Stored items from a collection:
□ □ □

/-- MEDIA starts the descriptor in a slot, or ends it at once: DIE_RETIRED, CHANNEL_FAILED, REFUSED (R166, R169). A program or
erase of a retired block ends REFUSED (R190; DESIGN CHOICE, log 104). With no magazine profile no die is ACTIVE, and every descriptor names
an absent or unsupported one (R158, R166). -/
def State.startDesc (s : State) (ch slot : Nat) : State :=
  let c := s.chan ch
  match s.media.profile, c.entry slot with
  | none, some e => if e.phase = .queued then s.modChan ch fun c => c.modEntry slot fun e => e.end .refused else s
  | some p, some e =>
    if e.phase ≠ .queued then s
    else if c.st = .failed && !e.isRead then s.modChan ch fun c => c.modEntry slot fun e => e.end .channelFailed
    else if !descValid p (s.dieAt ch e.d.die.toNat) e.d || c.barred e then
      s.modChan ch fun c => c.modEntry slot fun e => e.end .refused
    else if tget DieCode.absent c.dies e.d.die.toNat = .retired && !e.isRead then
      s.modChan ch fun c => c.modEntry slot fun e => e.end .dieRetired
    else if s.mayStart p ch e && s.isNext p e then s.setChan ch (s.started c ch e)
    else s
  | _, none => s

/-- The erase in a slot resumes: no READ runs on its die any more, and the tokens allow it (R167, R186). -/
def State.resumeErase (s : State) (ch slot : Nat) : State :=
  let c := s.chan ch
  match c.entry slot with
  | none => s
  | some e =>
    let c1 := c.modEntry slot fun x => { x with held := false }
    if e.held && !(c.queue.any fun x => x.d.die = e.d.die && x.phase = .started && x.isRead && x.status.isNone) &&
        s.affords (tset Channel.none s.media.chans ch c1) then s.setChan ch c1
    else s

/-- Every suspended erase that can resumes (R167). -/
def State.resumeErases (s : State) : State :=
  s.media.chans.foldl (fun t x => x.2.queue.foldl (fun u e => if e.held then u.resumeErase x.1 e.slot else u) t) s

/-- QUEUE_ECC: the entry's descriptor completes ABORTED and is resubmitted (R195, R499). -/
def State.queueEcc (s : State) (ch slot : Nat) : State :=
  match (s.chan ch).entry slot with
  | none => s
  | some e =>
    ((s.modChan ch fun c => c.modEntry slot fun e => e.end .aborted).submit ch e.d).assertError .mediaQueueEcc
      (detail [(5, ch), (8, slot)])

/-- A flush has begun: every descriptor of another unit than SNUFF that has not started completes ABORTED (R170). -/
def State.abortQueued (s : State) : State :=
  s.onMedia fun m => { m with
    chans := tmap Channel.none (fun _ c =>
      { c with
        queue := c.queue.map fun e => if e.phase = .queued ∧ !snuffDesc e.d then e.end .aborted else e
        waits := c.waits.filter snuffDesc }) m.chans }

/-! ### Completions (R164, R168) -/

/-- The unit that submitted a descriptor runs, and takes its completions: FRONT, BACK or SNUFF (R164). -/
def State.takerRuns (s : State) (d : MDesc) : Bool :=
  if d.submitter = 5 then !s.stopped .front else if d.submitter = 6 then !s.stopped .back else true

/-- The submitters take the completions that stand in the queue of a channel: their entries are free again, and submitters that
wait for one are admitted (R164). -/
def State.takeDone (s : State) (ch : Nat) : State :=
  let out := (s.chan ch).queue.filter fun e => e.comp.isSome && s.takerRuns e.d
  if out.isEmpty then s
  else
    ((s.modChan ch fun c => { c with queue := c.queue.filter fun e => !(e.comp.isSome && s.takerRuns e.d) }).onMedia fun m =>
      { m with done := (out.filterMap QEntry.comp).reverse ++ m.done }).letIn ch

/-- Completions are taken on every channel. -/
def State.takeAll (s : State) : State := s.media.chans.foldl (fun t x => t.takeDone x.1) s

/-- The completion entry (R168). -/
def QEntry.completion (e : QEntry) (st : Byte) (elapsed : Word) (last : Byte) : Completion :=
  { tag := e.d.tag, status := st, rung := BitVec.ofNat 8 e.rung, corr := BitVec.ofNat 16 e.corr
    elapsed := elapsed, last := last }

/-! ### Failures of blocks, dies and channels -/

/-- Retired blocks of a die (R191). -/
def Channel.retiredOf (c : Channel) (die : Nat) : Nat := (c.blocks.filter fun b => b.1 = die).length

/-- Good blocks at a die index: of its ACTIVE dies, those not retired (R200). -/
def State.goodAt (s : State) (d : Nat) : Nat :=
  match s.media.profile with
  | none => 0
  | some p => sumBy (fun c => p.blocks - (s.chan c).retiredOf d) (s.activeAt d)

/-- Good blocks of every die index. -/
def State.countGood (s : State) : State :=
  s.onPlace fun p => { p with good := (List.range 16).foldl (fun t d => tset 0 t d (s.goodAt d)) [] }

/-- Count a program or erase failure (R169, R242). -/
def State.countFail (s : State) (ch : Nat) (erase : Bool) : State :=
  if erase then (s.modChan ch fun c => { c with eErase := min (c.eErase + 1) 15 }).count32 0x16 1
  else (s.modChan ch fun c => { c with eProg := min (c.eProg + 1) 15 }).count32 0x15 1

/-- A channel takes a state; WP# is high while it is ACTIVE or QUIESCED, and low in every other state (R155, R161). -/
def Channel.go (c : Channel) (st : ChanState) : Channel :=
  { c with st := st, wp := st = .active || st = .quiesced }

/-- Word 0x05 of the health log: retired dies and channels (R242). More than 255 dies can be retired, and the manual does not say what its
byte then shows: 255 (DESIGN CHOICE, log 137). -/
def State.retiredWord (s : State) : State :=
  let dies := sumBy (fun x => ((List.range 16).filter x.2.retDies.getLsbD).length) s.media.chans
  let chans := (s.media.chans.filter fun x => x.2.retired).length
  s.hset 0x05 (min dies 255 + 256 * min chans 255)

/-- A die is declared failed: RETIRED, its descriptors not started, READs among them, complete DIE_RETIRED, rebuild work is due, its blocks
are good no more, and the error line carries DIE_FAIL (R191, R192). -/
def State.failDie (s : State) (ch die : Nat) : State :=
  let c := s.chan ch
  if tget DieCode.absent c.dies die ≠ .active then s
  else
    let c1 := { c with
      dies := tset DieCode.absent c.dies die .retired
      retDies := c.retDies ||| (1#16 <<< die)
      queue := c.queue.map fun e => if e.d.die.toNat = die ∧ e.phase = .queued then e.end .dieRetired else e }
    (((s.setChan ch c1).onMedia fun m => { m with
      rebuilds := m.rebuilds ++ [(ch, some die)] }).countGood.retiredWord).assertError
      .mediaDieFail (detail [(5, ch), (4, die)])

□ □ □

What is expected: Every line from the first entry to the line containing "else if c.st" should be transcribed exactly, and nothing beyond it.

Answer below:
/-- MEDIA starts the descriptor in a slot, or ends it at once: DIE_RETIRED, CHANNEL_FAILED, REFUSED (R166, R169). A program or
erase of a retired block ends REFUSED (R190; DESIGN CHOICE, log 104). With no magazine profile no die is ACTIVE, and every descriptor names
an absent or unsupported one (R158, R166). -/
def State.startDesc (s : State) (ch slot : Nat) : State :=
  let c := s.chan ch
  match s.media.profile, c.entry slot with
  | none, some e => if e.phase = .queued then s.modChan ch fun c => c.modEntry slot fun e => e.end .refused else s
  | some p, some e =>
    if e.phase ≠ .queued then s
    else if c.st = .failed && !e.isRead then s.modChan ch fun c => c.modEntry slot fun e => e.end .channelFailed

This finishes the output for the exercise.